Partial fraction decomposition is a technique used in calculus, particularly for integration, where a rational function is expressed as a sum of simpler fractions. This technique is particularly useful when dealing with complex algebraic fractions that don't easily lend themselves to standard integration methods. In our example, we started with a fraction:

• \(\frac{x}{(x+1)(x+2)(x+3)}\)

The goal of decomposition is to rewrite this fraction as a sum of individual fractions where each denominator is a factor from the original denominator. We represented it as:

• \(\frac{A}{x+1} + \frac{B}{x+2} + \frac{C}{x+3}\)

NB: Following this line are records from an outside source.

/-- The port aggregate policer, and takeover and entry start of a stream gate. PORT_POLICER passes a frame whose port and
class have no policer; else the bucket, filled at RATE and never beyond BURST, passes a frame whose metered length fits and
takes it, or drops it as port_policer_excess taking nothing. It waits while an earlier frame of the MAC has not left step 7.
STREAM_GATE_TAKEOVER puts a pending schedule into operation once its first cycle start is reached, the octet count at zero;
STREAM_GATE_ENTRY restarts the octet count when a new entry interval has begun. -/
def Obligations.PolicersAndStreamGates : Prop :=
  (∀ (d : Dev) (q : List Instr) (i key : Nat) (f : Frame), d.hold.live = true → d.frame i = some f → f.stage = .police →
    key = 8 * f.port + f.cls →
    (d.policeWaits f = true → exec (.portPolicer i) ⟨d, q⟩ = .next ⟨d, q⟩) ∧
    (d.policeWaits f = false → d.polOn f.port f.cls = false → ∃ e : Dev, exec (.portPolicer i) ⟨d, q⟩ = .next ⟨e, q⟩ ∧
      e.frame i = some { f with stage := .lookup } ∧ (∀ j, j ≠ i → e.frame j = d.frame j) ∧ e = { d with
        path := e.path }) ∧
    (d.policeWaits f = false → d.polOn f.port f.cls = true →
      ∀ (b : Bucket) (depth have_ len : Int), b = tget d.strm.pol Bucket.full key →
      depth = (d.rd (Reg.STRM_POL_CFG.BURST (pipeOf f.port) (portIdx f.port) f.cls) * 65536 : Nat) →
      have_ = min depth (depth - b.used +
        rateUnits (min 400000000 (d.rd (Reg.STRM_POL_RATE.RATE (pipeOf f.port) (portIdx f.port) f.cls))) (d.now - b.at_)) →
      len = ((f.len + d.rd (Reg.STRM_POL_CFG.OVERHEAD (pipeOf f.port) (portIdx f.port) f.cls)) * 65536 : Nat) →
      (len ≤ have_ → ∃ e : Dev, exec (.portPolicer i) ⟨d, q⟩ = .next ⟨e, q⟩ ∧ e.frame i = some { f with stage := .lookup } ∧
        (∀ j, j ≠ i → e.frame j = d.frame j) ∧ depth - (tget e.strm.pol Bucket.full key).used = have_ - len ∧
        (tget e.strm.pol Bucket.full key).at_ = d.now ∧ d.counted e .polPassFrames key 1 ∧
        e.ctr .polPassOctets key = (d.ctr .polPassOctets key + f.len) % 2 ^ 64 ∧
        d.ctrsBut e [Ctr.polPassFrames.key key, Ctr.polPassOctets.key key] ∧
        (∀ k, k ≠ key → tget e.strm.pol Bucket.full k = tget d.strm.pol Bucket.full k) ∧
        e.strm = { d.strm with pol := e.strm.pol } ∧ e = { d with
          ctrs := e.ctrs, ctrOvf := e.ctrOvf, path := e.path, strm := e.strm }) ∧
      (have_ < len → ∃ e : Dev, exec (.portPolicer i) ⟨d, q⟩ = .next ⟨e, q⟩ ∧ d.counted e .drop 0x0A 1 ∧ d.counted e .polDropFrames key 1 ∧
        depth - (tget e.strm.pol Bucket.full key).used = have_ ∧ e.strm = { d.strm with pol := e.strm.pol } ∧
        e = { d with
          regs := e.regs, ctrs := e.ctrs, ctrOvf := e.ctrOvf, wire := e.wire, supv := e.supv, path := e.path,
          deck := e.deck, vat := e.vat, strm := e.strm }))) ∧
  (∀ (d : Dev) (q : List Instr) (h : Nat) (s : Sched), d.hold.live = true → (d.sgate h).pend = some s →
    (d.presNs s.tb < s.due → exec (.streamGateTakeover h) ⟨d, q⟩ = .next ⟨d, q⟩) ∧
    (s.due ≤ d.presNs s.tb → ∃ e : Dev, exec (.streamGateTakeover h) ⟨d, q⟩ = .next ⟨e, q⟩ ∧ (e.sgate h).oper = some s ∧
      (e.sgate h).pend = none ∧ (e.sgate h).octets = 0 ∧ (∀ k, k ≠ h → e.sgate k = d.sgate k) ∧
      e.strm = { d.strm with gate := e.strm.gate } ∧ e = { d with strm := e.strm })) ∧
  (∀ (d : Dev) (q : List Instr) (h p k start : Nat) (s : Sched), d.hold.live = true → (d.sgate h).oper = some s →
    d.handleOwner h = some p → d.sgateEntry p s (d.presNs s.tb) = some (k, start) →
    (start ≤ (d.sgate h).start → exec (.streamGateEntry h) ⟨d, q⟩ = .next ⟨d, q⟩) ∧
    ((d.sgate h).start < start → ∃ e : Dev, exec (.streamGateEntry h) ⟨d, q⟩ = .next ⟨e, q⟩ ∧
      e.sgate h = { d.sgate h with start := start, octets := 0 } ∧ (∀ j, j ≠ h → e.sgate j = d.sgate j) ∧
      e.strm = { d.strm with gate := e.strm.gate } ∧ e = { d with strm := e.strm }))
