-- ==== Sys2Proof/Tests/Slice0.lean ====
section
/-! SUPPORT. The model's own tests: ill-formed commands that the checks refuse, single steps whose results are worked out from the
rules of spec/, and for the statements of Certificates/Slice0 states and operands that meet their hypotheses. -/

namespace Sys2Proof.Tests

open Sys2Proof.Machine

set_option Elab.async false

/-! ### Small states -/

/-- The device with its clocks running and nothing configured. -/
def up : Dev := { Dev.zero with hold := ⟨false, true, false, true⟩ }

/-- SUP-A is ACTIVE. -/
def sup (d : Dev) : Dev := d.wr (Reg.SUPV_CORE_STATUS.ROLE 0) 1

/-- PHASE of start-up. -/
def inPhase (n : Nat) (d : Dev) : Dev := d.wr Reg.DEV_BOOT_STATUS.PHASE n

/-- Forwarding is released and SUP-A is ACTIVE. -/
def run : Dev := sup (inPhase 5 { up with boot := { up.boot with released := true } })

/-! ### Commands that are not well formed -/

theorem test_wf_smoke :
    Instr.wf (.pwrGoodRise 4 0) = false ∧ Instr.wf (.pwrGoodRise 0 2) = false ∧ Instr.wf (.pwrGoodRise 3 1) = true ∧
    Instr.wf (.amdSeqRead 256) = false ∧ Instr.wf (.amdSeqRead 255) = true ∧
    Instr.wf (.registerWriteRecord (2 ^ 32) 0 0) = false ∧ Instr.wf (.registerWriteRecord 0 (2 ^ 32 - 1) 0) = true ∧
    Instr.wf (.bulkTableRecord 65536 0 0 0 0 []) = false ∧ Instr.wf (.bulkTableRecord 65535 0 0 0 0 [[1]]) = true ∧
    Instr.wf (.bulkTableRecord 0 0 0 0 0 [[2 ^ 32]]) = false ∧
    Instr.wf (.keyRecord 0 256 0 (le 12 0) (le 32 0) (le 16 0)) = false ∧ Instr.wf (.keyRecord 0 255 0 (le 12 0) (le 32 0) (le 16 0)) = true ∧
    Instr.wf (.keyRecord 0 0 0 [] (le 32 0) (le 16 0)) = false ∧
    Instr.wf (.storeRecord 1 0 0 0 [2 ^ 256]) = false ∧ Instr.wf (.storeRecord 1 0 0 0 [2 ^ 256 - 1]) = true ∧
    Instr.wf (.amendSubmit 5 []) = false ∧ Instr.wf (.amendSubmit 0x100 []) = true ∧ Instr.wf (.amendSubmit 4 []) = true := by
  decide +kernel

/-! ### A request in mailbox 0 -/

/-- A request of a code with TAG 7 and a payload stands in mailbox 0 of a channel of version 2, SUP-A being ACTIVE. -/
def asking (code : Nat) (body : List Byte) (d : Dev) : Dev :=
  ((sup d).setChan 0 { Chan.zero with ver := 2 }).setMbBytes 0 (msgHead code 0 2 1 7 0 body.length 0 0 ++ body)
    |>.setFlag (Reg.HOST_MB_CTRL.FULL 0) true

/-- The request that a supervisor finds there. -/
def ask (code : Nat) (body : List Byte) : Request := ⟨code, 7, 1, body, false⟩

/-- The host's link is up and Bus Master Enable set. -/
def dma (d : Dev) : Dev := { d with host := { d.host with pcieLink := true, busMaster := true } }

/-- Everything `Dev.asksFor` asks. -/
def asked (d : Dev) (code minVer : Nat) (r : Request) : Bool :=
  d.hold.live && d.supRunning && d.mbFull 0 && !d.mbFull 4 && (d.chan 0).outbox.isEmpty && mailRequest (d.mbBytes 0) == r &&
    r.code == code && (d.chan 0).opened.isNone && !r.bad && decide (minVer ≤ (d.chan 0).ver) && decide (1 ≤ (d.chan 0).ver) && !d.boot.recovery
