-- ==== Sys2Proof/Machine/Checksum.lean ====
section
/-! DEFINITION. The checksum family (40_checksum.md section 2). -/

namespace Sys2Proof.Machine

/-- The generic CRC of checked parameters, zero-extended to 16 bits (R113, R114). -/
def crcGeneric (width : Byte) (poly init xorOut : Half) (refIn refOut : Bool) (data : Bytes) : Half :=
  if width = 8 then
    (crc (poly.setWidth 8) (init.setWidth 8) (xorOut.setWidth 8) refIn refOut data).setWidth 16
  else crc poly init xorOut refIn refOut data

/-- `CRC` (R113). -/
def execCrc (width : Byte) (poly init xorOut : Half) (refIn refOut : Bool) (data : Bytes) (s : State) : Answer :=
  .next (match badParam width poly init xorOut with
    | some field => s.raise (.errParam field)
    | none => s.start.respond (.u16 (crcGeneric width poly init xorOut refIn refOut data)))

/-- `CRC8` (R116). -/
def execCrc8 (data : Bytes) (s : State) : Answer := .next (s.start.respond (.u16 ((crc8 data).setWidth 16)))

/-- `CRC16` (R117). -/
def execCrc16 (data : Bytes) (s : State) : Answer := .next (s.start.respond (.u16 (crc16 data)))

end Sys2Proof.Machine
end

By equating coefficients obtained after clearing the fractions, we identified the constants A, B, and C. This step is crucial because it simplifies the integration by breaking it into parts we can integrate independently. It's a systematic approach that's crucial for tackling multi-term denominators.

Integration techniques are methods used to compute the integrals of functions. In this exercise, after employing partial fraction decomposition, we proceeded with the integration of each term separately. This is often more manageable:

• \(\int \frac{-2}{x+1} \, dx\)
• \(\int \frac{3/2}{x+2} \, dx\)
• \(\int \frac{1/2}{x+3} \, dx\)

These integrals employ the natural logarithm rule, which states that the integral of \(\frac{1}{x+a}\) is \(\ln |x+a| + C\). For the given fractions, each is a straightforward logarithmic integral:

• First integral: \(-2 \ln |x+1|\)
• Second integral: \(\frac{3}{2} \ln |x+2|\)
• Third integral: \(\frac{1}{2} \ln |x+3|\)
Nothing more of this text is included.